[The input — start]

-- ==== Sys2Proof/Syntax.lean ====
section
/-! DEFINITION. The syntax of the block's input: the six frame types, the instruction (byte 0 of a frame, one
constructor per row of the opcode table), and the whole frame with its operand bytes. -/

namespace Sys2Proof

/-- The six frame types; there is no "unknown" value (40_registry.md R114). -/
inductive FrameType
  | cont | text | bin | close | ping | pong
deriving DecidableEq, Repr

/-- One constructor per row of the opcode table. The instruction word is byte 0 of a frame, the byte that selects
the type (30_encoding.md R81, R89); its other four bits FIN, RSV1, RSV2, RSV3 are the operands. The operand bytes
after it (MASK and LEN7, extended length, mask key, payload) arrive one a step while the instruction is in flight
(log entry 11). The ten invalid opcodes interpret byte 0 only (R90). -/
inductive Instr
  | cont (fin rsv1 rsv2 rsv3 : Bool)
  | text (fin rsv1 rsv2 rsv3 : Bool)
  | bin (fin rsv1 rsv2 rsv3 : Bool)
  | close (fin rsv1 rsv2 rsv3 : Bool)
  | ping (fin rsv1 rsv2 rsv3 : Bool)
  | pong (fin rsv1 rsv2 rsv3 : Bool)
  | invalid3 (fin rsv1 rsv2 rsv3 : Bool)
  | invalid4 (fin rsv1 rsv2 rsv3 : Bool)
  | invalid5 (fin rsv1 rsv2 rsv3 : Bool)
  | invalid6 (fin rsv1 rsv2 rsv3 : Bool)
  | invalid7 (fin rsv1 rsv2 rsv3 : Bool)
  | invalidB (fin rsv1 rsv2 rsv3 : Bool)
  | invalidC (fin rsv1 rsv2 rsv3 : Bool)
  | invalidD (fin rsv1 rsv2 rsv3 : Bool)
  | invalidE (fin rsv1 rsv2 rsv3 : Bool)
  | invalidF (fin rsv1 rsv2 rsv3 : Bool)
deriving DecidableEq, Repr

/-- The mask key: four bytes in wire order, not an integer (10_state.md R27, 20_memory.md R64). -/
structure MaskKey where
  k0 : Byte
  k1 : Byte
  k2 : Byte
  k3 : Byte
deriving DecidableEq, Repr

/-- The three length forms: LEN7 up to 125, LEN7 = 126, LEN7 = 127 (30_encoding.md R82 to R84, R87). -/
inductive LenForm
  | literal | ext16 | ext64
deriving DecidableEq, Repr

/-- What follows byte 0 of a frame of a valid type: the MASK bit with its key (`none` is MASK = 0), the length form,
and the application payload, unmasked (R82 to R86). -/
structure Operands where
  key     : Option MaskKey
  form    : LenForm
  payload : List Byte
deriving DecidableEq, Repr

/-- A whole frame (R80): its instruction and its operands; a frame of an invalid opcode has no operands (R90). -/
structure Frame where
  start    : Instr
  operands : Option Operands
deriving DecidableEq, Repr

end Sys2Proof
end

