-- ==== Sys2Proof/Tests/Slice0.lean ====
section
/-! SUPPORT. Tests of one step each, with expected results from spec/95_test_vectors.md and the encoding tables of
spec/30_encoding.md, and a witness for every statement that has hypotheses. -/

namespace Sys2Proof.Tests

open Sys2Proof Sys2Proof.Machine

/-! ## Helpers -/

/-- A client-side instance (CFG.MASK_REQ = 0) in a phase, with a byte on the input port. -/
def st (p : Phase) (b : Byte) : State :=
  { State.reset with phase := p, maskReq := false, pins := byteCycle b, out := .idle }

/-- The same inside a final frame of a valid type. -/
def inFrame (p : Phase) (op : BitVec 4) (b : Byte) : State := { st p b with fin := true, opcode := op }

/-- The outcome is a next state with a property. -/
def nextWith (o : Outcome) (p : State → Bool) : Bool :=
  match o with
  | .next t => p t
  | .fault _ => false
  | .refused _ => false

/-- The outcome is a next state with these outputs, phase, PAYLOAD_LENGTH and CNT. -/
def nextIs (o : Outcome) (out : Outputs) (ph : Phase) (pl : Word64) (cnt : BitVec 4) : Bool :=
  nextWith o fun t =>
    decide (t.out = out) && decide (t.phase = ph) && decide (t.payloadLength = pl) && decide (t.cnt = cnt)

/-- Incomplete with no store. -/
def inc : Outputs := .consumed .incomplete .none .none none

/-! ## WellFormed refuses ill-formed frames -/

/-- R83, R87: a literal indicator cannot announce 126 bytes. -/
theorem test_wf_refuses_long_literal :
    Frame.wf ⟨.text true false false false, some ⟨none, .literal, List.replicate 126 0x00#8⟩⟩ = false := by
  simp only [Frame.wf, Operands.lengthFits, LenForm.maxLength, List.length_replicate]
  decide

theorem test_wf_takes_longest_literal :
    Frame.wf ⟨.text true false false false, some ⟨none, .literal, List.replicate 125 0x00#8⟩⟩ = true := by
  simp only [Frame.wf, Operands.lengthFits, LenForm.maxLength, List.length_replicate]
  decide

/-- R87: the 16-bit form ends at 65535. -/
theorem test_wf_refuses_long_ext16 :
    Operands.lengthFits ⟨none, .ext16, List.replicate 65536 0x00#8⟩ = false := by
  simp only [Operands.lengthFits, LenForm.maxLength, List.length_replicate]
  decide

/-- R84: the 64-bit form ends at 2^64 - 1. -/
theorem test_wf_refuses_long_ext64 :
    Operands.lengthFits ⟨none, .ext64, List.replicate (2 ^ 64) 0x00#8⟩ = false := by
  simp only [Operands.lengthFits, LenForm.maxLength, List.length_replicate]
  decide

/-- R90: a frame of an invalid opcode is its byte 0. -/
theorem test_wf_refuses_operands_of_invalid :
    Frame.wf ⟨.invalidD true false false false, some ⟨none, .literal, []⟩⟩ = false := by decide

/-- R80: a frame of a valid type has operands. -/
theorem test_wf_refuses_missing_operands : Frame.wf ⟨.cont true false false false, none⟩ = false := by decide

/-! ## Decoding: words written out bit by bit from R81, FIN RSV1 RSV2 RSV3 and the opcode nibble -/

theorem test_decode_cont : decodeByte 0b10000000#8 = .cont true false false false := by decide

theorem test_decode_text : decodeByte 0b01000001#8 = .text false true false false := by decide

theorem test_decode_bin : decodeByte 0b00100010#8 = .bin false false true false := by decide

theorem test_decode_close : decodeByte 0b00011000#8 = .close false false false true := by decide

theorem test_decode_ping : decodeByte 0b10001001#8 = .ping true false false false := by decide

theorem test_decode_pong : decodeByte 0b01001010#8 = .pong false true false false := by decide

[The input — finish]

• Brief: The first line of the listing above through the line containing "ping | pong": print exactly that, both ends included.

• Answer to this exercise:
-- ==== Sys2Proof/Syntax.lean ====
section
/-! DEFINITION. The syntax of the block's input: the six frame types, the instruction (byte 0 of a frame, one
constructor per row of the opcode table), and the whole frame with its operand bytes. -/

namespace Sys2Proof

/-- The six frame types; there is no "unknown" value (40_registry.md R114). -/
inductive FrameType
  | cont | text | bin | close | ping | pong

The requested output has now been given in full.